Believe it or not, my dad used to catch tons of bass that big and bigger up blackwater south of deaton's bridge. You could actually take a smaller boat all the way up the river before it re-routed out through the swamp after hurricane Ivan. We were members of Panhandle Hunting Club and the back side of our property line was the river. Most of that club was taken over by the Hutton Game Reserve and the State Prison.


----------



## ScullsMcNasty (Oct 4, 2007)

that is a stud bass for such a small river! congrats


----------



## gmlee (Sep 6, 2008)

Nice fish!!! No better way to spend a day than setting a hook.:clap


----------



## studter (Apr 1, 2009)

Yeah we have creeks here in central MS thats anywhere from knee deep to usually no more than waist/chest deep that we walk and we been know to catch 5 and 6 lbs bass. You talking about stong fish as they have been fighting most of there lives.. Fun times


----------



## Snatch it (Feb 17, 2009)

Nice Bass !!


----------



## bjg8 (Sep 2, 2008)

nice fish... i love bass in blackwater


----------



## obigwilliso (Feb 26, 2008)

If you fish the creeks in that area hard, fish that size are really happen on a regular basis. We caught 1 off coldwater creek that was 7lbs 9oz.


----------



## obigwilliso (Feb 26, 2008)

These fish all came out of a smaller creek than that on the lower end of blackwater river. The largest was 6.9 in the right pic. The fish on the left side left pic was about 3.5


----------



## superstar (Jul 9, 2009)

that is a nice bass, you can thank them boys fron the northwest florida open bass tourney. the organizner lives in milton and was tired of driving too catch bass so most of there tourneys go out of blackwater they collect fish from escambia and yellow and turn them loose on blackwater. if your a miltonite thats good.


----------



## konz (Oct 1, 2007)

Nice fish Larry......I knew I should have went to the river with you guys!


----------



## Kamo (Apr 20, 2009)

Blackwater has produced some quality fish over the last few years. An 11# was caught back in the spring. That thing was impressive. None the less, you guys have some great bass there. Congrats!!!


----------



## surfstryker (Sep 28, 2007)

> *obigwilliso (7/15/2009)*
> 
> 
> 
> ...


Those are some stud bass. But I was fishing in the way upper end of blackwater, no triton bass boats can go there safely. I was wade fishing. I do see alot of canoes though.


----------



## obigwilliso (Feb 26, 2008)

I know exactly where you were. I take my 14ft kennedy craft up there all the time. As for the triton, the creek i was in when i caught those fish is actually narrower than the upper river, but there is more depth. Nice catch though. If your interested, be glad to take ya for a run up north blackwater for some action.


----------



## surfstryker (Sep 28, 2007)

Hell ya, Obigwilliso, lets go fishin.


----------



## auguy7777 (Feb 23, 2009)

Can you get to Coldwater Creek from Carpenter's Park and if you can, how far up the river is it?


----------



## Kamo (Apr 20, 2009)

> *auguy7777 (7/17/2009)*Can you get to Coldwater Creek from Carpenter's Park and if you can, how far up the river is it?
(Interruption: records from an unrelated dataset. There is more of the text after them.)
/-- Settles O9, by the policy: the Unknown word's own answer writes st only. -/
theorem unknownWordHaltsOrIsANoOp : Obligations.UnknownWordHaltsOrIsANoOp := by
  intro s op hs hd
  obtain ⟨t, ht⟩ := exists_execUnknown_next op s.beginStep.advancePC
  have hframe : OnlyChanges [.st] s.beginStep.advancePC t := onlyChanges_execUnknown ht
  refine ⟨t, (step_unknown hs hd).trans ht, hframe .PC (by simp), hframe .dirty (by simp), hframe .loaded (by simp),
    (s.onlyChanges_beginStep_advancePC.append hframe).mono (by simp), fun hstrict => ?_, fun hlenient => ?_⟩
  · rw [execUnknown_strict (s := s.beginStep.advancePC) hstrict] at ht
    cases ht
    rw [State.raiseAtInstr, State.instrAddr_advancePC]
    rfl
  · rw [execUnknown_lenient (s := s.beginStep.advancePC) hlenient] at ht
    cases ht
    exact hs

end Sys2Proof.Proofs
end

section
/-! PROOFS. Control flow (41_control_flow.md): jumps (R56, R62), call and return by the state of the stack (R55, R57), and
the skips (R58 to R61; 40_pipeline.md R49). -/

namespace Sys2Proof.Machine

/-- A listed part that did not change after all can leave the list. -/
theorem OnlyChanges.drop {p : Part} {ps : List Part} {s t : State} (h : OnlyChanges (p :: ps) s t)
    (hsame : SamePart s t p) : OnlyChanges ps s t := by
  intro q hq
  by_cases hqp : q = p
  · exact hqp ▸ hsame
  · exact h q (List.not_mem_cons_of_ne_of_not_mem hqp hq)

theorem jumpOffsetReg_legacy {c : Config} (hm : c.jumpOffsetMode = .legacy) (x : Reg) : jumpOffsetReg c x = 0 := by
  rw [jumpOffsetReg, hm]

theorem jumpOffsetReg_modern {c : Config} (hm : c.jumpOffsetMode = .modern) (x : Reg) : jumpOffsetReg c x = x := by
  rw [jumpOffsetReg, hm]

theorem State.toNat_PC_advancePC (s : State) : s.advancePC.PC.toNat = (s.PC.toNat + 2) % 65536 :=
  BitVec.toNat_add s.PC 2

/-- What `skipIf` does for a Boolean test that decides `cond`. -/
theorem State.skipsOneWordIf_skipIf (s : State) {c : Bool} {cond : Prop} (hc : c = true ↔ cond) :
    SkipsOneWordIf s (s.skipIf c) cond := by
  cases c with
  | true => exact ⟨fun _ => s.toNat_PC_advancePC, fun hnot => absurd (hc.mp rfl) hnot, s.onlyChanges_skipIf true⟩
  | false => exact ⟨fun hcond => (nomatch hc.mpr hcond), fun _ => rfl, s.onlyChanges_skipIf false⟩

end Sys2Proof.Machine

namespace Sys2Proof.Proofs

open Sys2Proof.Machine

/-- Settles O21, by the number of entries in use. -/
theorem callPushesOrOverflows : Obligations.CallPushesOrOverflows := by
  intro s nnn
  refine ⟨fun hlt => ?_, fun hfull => ?_⟩
  · refine ⟨_, execCall_of_lt hlt nnn, toNat_zext16 nnn, rfl, by simp, fun j hj => ?_,
      (s.onlyChanges_setStack _ _ _).append (State.onlyChanges_setPC _ _) |>.mono (by simp)⟩
    simp [hj.symm]
  · exact ⟨_, execCall_full hfull nnn, rfl, s.onlyChanges_raiseAtInstr _ _⟩

/-- Settles O22, by the number of entries in use. -/
theorem returnPopsOrUnderflows : Obligations.ReturnPopsOrUnderflows := by
  intro s
  refine ⟨fun p hp _ => ?_, fun hempty => ?_⟩
  · exact ⟨_, execRet_of_pos hp, rfl, rfl, fun _ => rfl,
      (s.onlyChanges_setSP _).append (State.onlyChanges_setPC _ _) |>.mono (by simp)⟩
  · exact ⟨_, execRet_empty hempty, rfl, s.onlyChanges_raiseAtInstr _ _⟩

/-- Settles O23: the return (O22) takes back the entry the call pushed (O21), wherever PC stood in between. -/
theorem callThenReturnRestoresPC : Obligations.CallThenReturnRestoresPC := by
  intro s nnn pc hlt
  obtain ⟨t, hcall, -, htSP, htop, -, hcallFrame⟩ := (callPushesOrOverflows s nnn).1 hlt
  obtain ⟨u, hret, huSP, huPC, -, hretFrame⟩ := (returnPopsOrUnderflows (t.setPC pc)).1 s.SP.val htSP hlt
  have hPC : u.PC = s.PC := huPC.trans htop
  have hmove : OnlyChanges [.PC, .stack] t (t.setPC pc) := (t.onlyChanges_setPC pc).mono (by simp)
  have hframe : OnlyChanges [.PC, .stack] s u := (hcallFrame.trans hmove).trans hretFrame
  exact ⟨t, u, hcall, hret, hPC, Fin.ext huSP, hframe.drop hPC⟩

/-- Settles O19: both jumps write PC only, and the sum of an address and a byte fits PC. -/
theorem jumpsWriteTheirTarget : Obligations.JumpsWriteTheirTarget := by
  intro s x nnn
  refine ⟨⟨_, rfl, toNat_zext16 nnn, s.onlyChanges_setPC _⟩,
    ⟨_, rfl, s.onlyChanges_setPC _, fun hlegacy => ?_, fun hmodern => ?_⟩⟩
  · rw [State.setPC_PC, toNat_jumpOffsetTarget, jumpOffsetReg_legacy hlegacy]
  · rw [State.setPC_PC, toNat_jumpOffsetTarget, jumpOffsetReg_modern hmodern]

/-- Settles O24: the four are one skip, each with a test that decides its comparison. -/
theorem comparisonsSkipOneWord : Obligations.ComparisonsSkipOneWord := by
  intro s x y nn n
  exact ⟨⟨_, rfl, s.skipsOneWordIf_skipIf beq_iff_eq⟩, ⟨_, rfl, s.skipsOneWordIf_skipIf bne_iff_ne⟩,
    ⟨_, rfl, s.skipsOneWordIf_skipIf beq_iff_eq⟩, ⟨_, rfl, s.skipsOneWordIf_skipIf bne_iff_ne⟩⟩

end Sys2Proof.Proofs
end

section
/-! PROOFS. Register loads, ALU and random (42_load_alu.md): what a register write, a result with its flag (R63) and a logic
result under the quirk (R68) leave, once each, and which of the three each instruction is. -/

namespace Sys2Proof.Machine

/-! ### The tests behind the flags -/

theorem addCarry_iff (a b : Byte) : addCarry a b = true ↔ a.toNat + b.toNat > 255 := decide_eq_true_iff

theorem notBorrow_iff (a b : Byte) : notBorrow a b = true ↔ b.toNat ≤ a.toNat := decide_eq_true_iff

/-! ### The source of a shift -/

theorem shiftSource_legacy {s : State} (hm : s.cfg.shiftMode = .legacy) (x y : Reg) : shiftSource s x y = s.getV y := by
  rw [shiftSource, hm]

theorem shiftSource_modern {s : State} (hm : s.cfg.shiftMode = .modern) (x y : Reg) : shiftSource s x y = s.getV x := by
  rw [shiftSource, hm]

/-- A number that is Vy in legacy mode and Vx in modern mode is the source. -/
theorem toNat_shiftSource {s : State} {x y : Reg} {src : Nat}
    (hlegacy : s.cfg.shiftMode = .legacy → src = (s.getV y).toNat)
    (hmodern : s.cfg.shiftMode = .modern → src = (s.getV x).toNat) : (shiftSource s x y).toNat = src := by
  cases hm : s.cfg.shiftMode with
  | legacy => rw [shiftSource_legacy hm, hlegacy hm]
  | modern => rw [shiftSource_modern hm, hmodern hm]

/-! ### What the writes leave -/

theorem State.writesRegister_setV (s : State) (x : Reg) {v : Byte} {result : Nat} (hv : v.toNat = result) :
    WritesRegister s (s.setV x v) x result :=
  ⟨by rw [s.getV_setV_self, hv], fun _ hr => s.getV_setV_ne v hr, s.onlyChanges_setV x v⟩

/-- The flag is written last, so VF holds it whatever x is. -/
theorem State.getV_VF_setResultFlag (s : State) (x : Reg) (v : Byte) (b : Bool) :
    (s.setResultFlag x v b).getV VF = flagByte b := by rw [getV_setResultFlag, if_pos rfl]

/-- What `setResultFlag` does for a byte of value `result` and a Boolean test that decides `cond`. -/
theorem State.writesResultAndFlag_setResultFlag (s : State) (x : Reg) {v : Byte} {b : Bool} {result : Nat} {cond : Prop}
    (hv : v.toNat = result) (hb : b = true ↔ cond) : WritesResultAndFlag s (s.setResultFlag x v b) x result cond := by
  refine ⟨fun hx => ?_, fun hcond => ?_, fun hnot => ?_, fun r hrx hrF => ?_, s.onlyChanges_setResultFlag x v b⟩
  · rw [getV_setResultFlag, if_neg hx, if_pos rfl, hv]
  · rw [getV_VF_setResultFlag, flagByte_eq_one, hb]
    exact hcond
  · rw [getV_VF_setResultFlag, flagByte_eq_zero, ← Bool.not_eq_true, hb]
    exact hnot
  · rw [getV_setResultFlag, if_neg hrF, if_neg hrx]

theorem State.getV_VF_setLogicResult_of_quirk {s : State} (hq : s.cfg.logicQuirkResetVf = true) (x : Reg) (v : Byte) :
    (s.setLogicResult x v).getV VF = 0 := by rw [getV_setLogicResult, if_pos ⟨hq, rfl⟩]

/-- The reset of VF concerns only VF, and only under the quirk: elsewhere `setLogicResult` is a plain register write. -/
theorem State.getV_setLogicResult_of_plain {s : State} {r : Reg} (hr : r ≠ VF ∨ s.cfg.logicQuirkResetVf = false)
    (x : Reg) (v : Byte) : (s.setLogicResult x v).getV r = if r = x then v else s.getV r := by
  have hreset : ¬ (s.cfg.logicQuirkResetVf = true ∧ r = VF) := by
    rintro ⟨hq, hVF⟩
    obtain hne | hoff := hr
    · exact hne hVF
    · simp [hq] at hoff
  rw [getV_setLogicResult, if_neg hreset]

/-- 8xy1, 8xy2 and 8xy3 are one logic result, each with a byte that combines the operands bit by bit. -/
theorem exec_eq_setLogicResult {s : State} {x y : Reg} {i : Instr} {f : Bool → Bool → Bool}
    (h : (i = .orReg x y ∧ f = or) ∨ (i = .andReg x y ∧ f = and) ∨ (i = .xorReg x y ∧ f = xor)) :
    ∃ v : Byte, exec i s = .next (s.setLogicResult x v) ∧
      ∀ j, v.getLsbD j = f ((s.getV x).getLsbD j) ((s.getV y).getLsbD j) := by
  obtain ⟨rfl, rfl⟩ | ⟨rfl, rfl⟩ | ⟨rfl, rfl⟩ := h
  · exact ⟨_, rfl, fun _ => BitVec.getLsbD_or⟩
  · exact ⟨_, rfl, fun _ => BitVec.getLsbD_and⟩
  · exact ⟨_, rfl, fun _ => BitVec.getLsbD_xor⟩

end Sys2Proof.Machine

namespace Sys2Proof.Proofs

open Sys2Proof.Machine

/-- Settles O25: both are a write of one register. -/
theorem loadsWriteOneRegister : Obligations.LoadsWriteOneRegister := by
  intro s x y nn
  exact ⟨⟨_, rfl, s.writesRegister_setV x rfl⟩, ⟨_, rfl, s.writesRegister_setV x rfl⟩⟩

/-- Settles O26: a write of one register, whose value is the sum mod 256. -/
theorem addImmediateWrapsWithoutFlag : Obligations.AddImmediateWrapsWithoutFlag := by
  intro s x nn
  exact ⟨_, rfl, s.writesRegister_setV x (toNat_addResult _ _)⟩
Yes....depending on the boat, you can make it in about 20 minutes or so. Make sure batteries are charged. You will need it to pull.


----------



## obigwilliso (Feb 26, 2008)

To make it up coldwater you need a boat without tilt trim so the motor will kick up. be careful when entering coldwater from blackwater because there are several large stumps. After that, we run my 25 hp. full throttle.


----------



## T (May 20, 2009)

Nice fish!


----------



## fishmasterseven (Oct 6, 2007)

awesome catch larry.......your right, good thing you brought your pole along!


----------